静矢と並んで先頭を歩く征治は、時おり壁に照明を近づけ、怪しいものがないか調べている。二人は203号室を通り過ぎた。
その後ろを氷雨 玲亜(
ja7293)、アイリス・レイバルド(
jb1510)が並んで続く。
(幻覚系のスキルを使う敵がいるんじゃないかしら)
そう考える玲亜は、それに対抗できるよう準備を整えて廃病院に潜入していた。
一方アイリスはというと、無表情ながらも実はこの状況を楽しんでいる。後ろから周囲を警戒――という名の観察をしながら進んでいる。廊下の隅に転がる塵芥でさえも、じっくりと眺めてから足を進める。
そして――最後尾。皆から少し離れたところをユリア(
jb2624)が歩く。
ユリアもまた玲亜と同じく幻惑系の敵を想定していた。彼女は仲間が幻惑された時に備え、後方から警戒していた。
――それにしても、臭う。
一行が通路を進む度、酸っぱい臭いと生ものが腐ったような臭いが鼻をついた。強烈な刺激臭に征治は空いた手で鼻を覆う。
そして――問題の場所まで来た。
――壁は、なかった。
「何もないだと?」
静矢はライトを表札に向ける。そこは確かに207号室だった。
「……実は僕ら、もう幻覚にかかっていたりして」
ぼそりと征治が言い、周囲にぴり、と緊張が走る。
「それはないよ」
と、アイリス。彼女は独特な中性的口調で断言した。
「実は、君達にはさっき聖なる刻印をかけたんだ。私達が集団で幻覚にかかっていたとしても、君達には真実が見えているはずだよ」
「……アイリスさん、生命探知の結果ではどうなの?」
現状を分析しようと、玲亜がアイリスにそう聞いた。
アイリスは生命探知を試みて、あらかじめ記憶していた病院の案内図を頭の中で照らし合わせる。
「……215号室に、反応が三つあるようだよ」
「まずは何があるのかを調べないとだよね。あたしが様子を見てくるよ!」
そう言って暗闇を駆けていくユリア。彼女はハイドアンドシークで闇夜に紛れ、灯りもつけずに先行する。
「――皆、早く来て!」
と、すぐにユリアの叫び声が聞こえ、一同は廊下を走る。
――215号室の中には。
人と犬の、たくさんの亡骸があった。
「……あ、ああ……」
――否、亡骸の中から呻き声が聞こえた。どうやら生きている者もいるらしい。アイリスの生命探知に引っかかったのは彼らだった。

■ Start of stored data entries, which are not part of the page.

-- ==== Sys2Proof/Tests/Slice0.lean ====
section
/-! SUPPORT. Tests: ill-formed terms that each check refuses; words written out from the encodings of spec/07_encoding.md that decode to
the instruction they stand for; single steps on small states; and, for every obligation with hypotheses, a state and operands
that meet them. -/

namespace Sys2Proof.Tests

set_option Elab.async false

open Sys2Proof Sys2Proof.Machine Sys2Proof.Safety

/-! ## Operands to vary -/

def all : Pred := { neg := false, idx := 7 }
def g0 : Gen := { dst := .null, nowb := false, pred := all, a := .unused, b := .unused, c := .unused, ty := .i32, rnd := .rne, sat := false,
                  opx := 0, scope := .block, hint := 0 }
def m0 : M64 := { data := .unused, nowb := false, pred := all, base := .s 0, off := 0, width := .b32, order := .plain, scope := .block, sel := 0,
                  ext := 0 }
def x0 : X64 := { tile := 0, tid := 0, slot := 0, mslot := 0, reg := .unused, cnt := 0, flags := 0 }
def q0 : G64 := { data := .unused, pred := all, addr := .unused, gp := 0, cw := .unused, width := 0, gop := 0, order := .plain, scope := .block,
                  gflags := 0, gext := 0 }
def g3 : Gen := { g0 with dst := .v 2, a := .v 4, b := .v 6 }

/-! ## Well-formedness (R13, R235 to R239, R244): each term breaks one check -/

theorem test_wf_generic_refused : ([.iadd { g3 with ty := .f32 }, .iadd { g3 with c := .v 0 }, .iadd { g3 with b := .unused },
    .iadd { g3 with rnd := .rup }, .imin { g3 with sat := true }, .iadd { g3 with opx := 1 }, .iadd { g3 with scope := .grid },
    .iadd { g3 with hint := 1 }, .iadd { g3 with dst := .null, nowb := true }, .iadd { g3 with dst := .s 0 },
    .iadd { g3 with ty := .i64, dst := .v 3 }, .iadd { g3 with ty := .i64, a := .s 1 }, .iadd { g3 with ty := .i64, b := .q 0 },
    .imad g3, .and g3, .shr { g3 with ty := .i32 }, .bfi { g3 with ty := .b32 }, .popc { g3 with ty := .b32 }, .prmt { g3 with ty := .b64 },
    .lea { g3 with ty := .i32 }, .iset { g3 with opx := 6 }, .sel { g3 with ty := .i32 }, .cvti { g3 with b := .unused, opx := 8 }] :
    List Instr).all (fun i => !i.wf) = true := by decide

theorem test_wf_moves_refused : ([.movsr { dst := .s 0, nowb := false, pred := all, sel := .laneid, ty := .b32 },
    .movsr { dst := .v 0, nowb := false, pred := all, sel := .clock, ty := .b32 },
    .movsr { dst := .v 1, nowb := false, pred := all, sel := .clock, ty := .b64 },
    .movi { dst := .v 3, nowb := false, pred := all, ext := .zx, imm := 0 },
    .movi { dst := .null, nowb := true, pred := all, ext := .word, imm := 0 }] : List Instr).all (fun i => !i.wf) = true := by decide

theorem test_wf_control_refused : ([.nop { g0 with a := .v 0 }, .exit { g0 with dst := .v 0 }, .bra { pred := all, tgt := .s 0, off := 0 },
    .bra { pred := { neg := true, idx := 7 }, tgt := .unused, off := 0 }, .brall { pred := all, tgt := .v 0, off := 0 },
    .jmp { pred := all, tgt := .s 1, off := 0 }, .jmp { pred := all, tgt := .s 0, off := 2 },
    .brc { cond := .eq, a := .q 0, b := .v 0, off := 0 }, .brv { pred := all, toff := 0, joff := 2 }, .brv { pred := all, toff := 2, joff := 0 },
    .ret { g0 with opx := 1 }, .regang { g0 with a := .v 0 }, .hold { g0 with a := .k 0 }, .yield { g0 with ty := .b32 },
    .waitcnt { g0 with a := .k 0, opx := 5 }, .psplit { g0 with opx := 0 }, .psplit { g0 with opx := 4 },
    .pfuse { g0 with pred := { neg := false, idx := 0 } }] : List Instr).all (fun i => !i.wf) = true := by decide

theorem test_wf_exchange_float_refused : ([.shfl { g3 with ty := .b32, opx := 4 }, .vote { g0 with dst := .v 0, a := .v 1, ty := .b32, opx := 3 },
    .vote { g0 with dst := .v 0, a := .v 1, ty := .b64, opx := 4 }, .matchLanes { g0 with dst := .s 0, a := .v 1, ty := .b32 },
    .redux { g0 with dst := .v 0, a := .v 1, ty := .n32, opx := 7 }, .redux { g0 with dst := .v 0, a := .v 1, ty := .i32, rnd := .rup },
    .scan { g0 with dst := .s 0, a := .v 1, ty := .i32 }, .rank { g0 with dst := .v 0, a := .v 1, ty := .b32, opx := 2 },
    .bcast { g0 with dst := .v 0, a := .v 1, b := .v 2, ty := .b32 }, .fadd g3, .ffma { g3 with c := .v 8, ty := .f32, opx := 4 },
    .fmin { g3 with ty := .f32, rnd := .rtz }, .fset { g3 with ty := .f32, opx := 8 }, .fsqrt { g3 with ty := .f32 },
    .frnd { g0 with dst := .v 0, a := .v 1, ty := .f32, opx := 2 }, .fscale { g0 with dst := .v 0, a := .v 1, ty := .f32 },
    .fclass { g3 with ty := .i32 }, .cvt { g0 with dst := .v 0, a := .v 1, ty := .f32, opx := 4 },
    .cvt { g0 with dst := .v 0, a := .v 1, ty := .f16x2, opx := 0 }, .tf8pk { g3 with ty := .f32 }, .tf8up { g3 with ty := .f32, opx := 4, dst := .v 2 },
    .requant { g3 with ty := .tf8x4, b := .unused }, .rng { g0 with dst := .v 2, ty := .n32, opx := 4 }, .rng { g0 with dst := .s 2, ty := .n32 },
    .fstatRead { g0 with dst := .v 0, ty := .b32, a := .k 1 }, .fstatSet { g0 with dst := .v 0, ty := .b32, a := .v 1, opx := 2 }] :
    List Instr).all (fun i => !i.wf) = true := by decide

theorem test_wf_memory_refused : ([.ld { m0 with data := .s 0 }, .ld { m0 with data := .v 2, width := .b128 }, .ld { m0 with data := .v 0, base := .s 1 },
    .ld { m0 with data := .v 0, order := .release }, .ld { m0 with data := .v 0, sel := 3 }, .ld { m0 with data := .v 0, ext := 1 },
    .ld { m0 with data := .v 0, width := .cp4 }, .ld { m0 with data := .v 0, scope := .grid }, .st m0, .st { m0 with data := .k 0, width := .b64 },
    .st { m0 with data := .v 0, sel := 1 }, .lds { m0 with data := .v 0, sel := 1 }, .sts { m0 with data := .v 0, nowb := true },
    .ldc { m0 with data := .v 0 }, .atom { m0 with data := .v 0, sel := 3 }, .atom { m0 with data := .v 1, sel := 2, ext := 1 },
    .red { m0 with data := .v 0, sel := 2, ext := 0 }, .red { m0 with data := .v 0, sel := 2, ext := 3 }, .cpl { m0 with data := .v 0 },
    .cpl { m0 with data := .v 0, width := .cp8, ext := 2 }, .pref m0, .discard { m0 with data := .v 0, width := .b8 },
    .waitc { m0 with data := .s 0, sel := 7 }, .waitc { m0 with data := .s 0, base := .s 1 }, .fence g0, .fence { g0 with opx := 1, hint := 1 },
    .smap { g0 with a := .s 2, b := .s 4, c := .s 5, hint := 3 }, .sunmap { g0 with a := .s 2 }, .bxferLoad { g0 with a := .s 2 },
    .bxferLoad { g0 with a := .s 4, opx := 1 }, .bxferRed { g0 with a := .s 4, c := .k 0, opx := 2, ty := .f32 }] :
    List Instr).all (fun i => !i.wf) = true := by decide
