-- ==== Sys2Proof/Config.lean ====
section
/-! DEFINITION. The implementation parameters of the block (spec/00_scope.md R6 to R9). `MAX_W` and `MAX_N` are fixed;
`CFG_LAYOUT`, `MAX_ARGS`, `MAX_PAYLOAD` and `MAX_BUF` are the parameters that "a model takes as arguments" (R8, R17):
a `BuildParams` value, of which `BuildParams.arxc` is this hardware's. -/

namespace Sys2Proof

/-- `CFG_LAYOUT`: which of the two layouts of the channel configuration word the block was built with (R9, R60, R61). -/
inductive CfgLayout where
  /-- Attenuator 2 at bits 14:9, DC power at bit 15 (R60). -/
  | icd
  /-- Attenuator 2 at bits 13:8, DC power at bit 7; decoding only (R61, R84). -/
  | impl
  deriving DecidableEq, Repr

/-- The build-time parameters of one instance of the block (R8, R9, R17, R26): no request reads or changes them. -/
structure BuildParams where
  /-- `CFG_LAYOUT` (R9). -/
  layout : CfgLayout
  /-- `MAX_ARGS`: the longest argument field FRMBLD accepts, in bytes (R8). -/
  maxArgs : Nat
  /-- `MAX_PAYLOAD`: the longest ACK payload the parser stores, in bytes (R8). -/
  maxPayload : Nat
  /-- `MAX_BUF`: the length of the `DIN_BYTES` port and of the `DOUT_BYTES` register, in bytes (R8). -/
  maxBuf : Nat
  deriving DecidableEq, Repr

/-- `MAX_W`, the largest hex field width in characters (R6). -/
def maxW : Nat := 8

/-- `MAX_N`, the largest field count of HEXDECA, and the number of entries of its result arrays (R7, R23). -/
def maxN : Nat := 16

/-- This hardware's parameters: `ICD`, 64, 128, 256 (R8, R9). -/
def BuildParams.arxc : BuildParams :=
  { layout := .icd, maxArgs := 64, maxPayload := 128, maxBuf := 256 }

/-- The least sizes the source's commands need (R8, fourth column), and a built frame of `MAX_ARGS + 6` bytes fits the
`DOUT_BYTES` register (R8, last row; R63). -/
abbrev BuildParams.Sizes (p : BuildParams) : Prop :=
  64 ≤ p.maxArgs ∧ 71 ≤ p.maxPayload ∧ 128 ≤ p.maxBuf ∧ p.maxArgs + 6 ≤ p.maxBuf

end Sys2Proof
end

恐らくは、ここを住処にしていたという浮浪者と野犬だろう。臭いの原因も死体からだった。
「ねえ、何があったのっ?」
ユリアが、生きている一人を起こして問い質す。
「あ、あ……」
しかしまともな返事は返ってこない。かなり衰弱している。
「確か、雪風君が救急車を待機させていましたよね。天魔もこちら側にはいないようですし、この場は彼らに任せましょう」
玲亜が冷静にそう判断を下すと同時、征治の携帯が音を鳴らした。征治はそのメールを確認し、皆にその文面を見せた。
「その雪風さんからです。――向こうに、のっぺらぼうが現れた、と」
●廃病院 外
硝子の割れる音が夜の帳を切り裂く。割れた硝子の隙間から手が差し込まれ、錆びた鍵を開けた。
窓を開け、何者かが廃病院の中へと入っていく。――時雨だった。時雨が開けた窓から美具、そしてアサニエル(
jb5431)が続く。
三人が侵入した場所は、病院の案内図では手術室の真向いの所だった。
「――とりあえず、照明確保。これで怖くないだろう?」
アサニエルが星の輝きを使用する。彼女をライトアップするように光が院内に満ち、昼間のように明るくなる。
「えーと……こっちの方から反応があるね」
続いて探るように掌を虚空に向け、アサニエルはある一点を流し見る。生命探知を使ったのだ。
「……よし、倒れている人間がいないか探すのじゃ。警戒は怠るでないぞ」
美具がヒリュウを召喚し、召喚獣にそう命じる。ヒリュウはこくんと頷き、小さな翼を動かして飛んでいく。
一方、もう一人のバハムートテイマー、時雨は召喚したスレイプニル『雷』を窓の外に待機させていた。スレイプニルは室内では大きすぎるようだった。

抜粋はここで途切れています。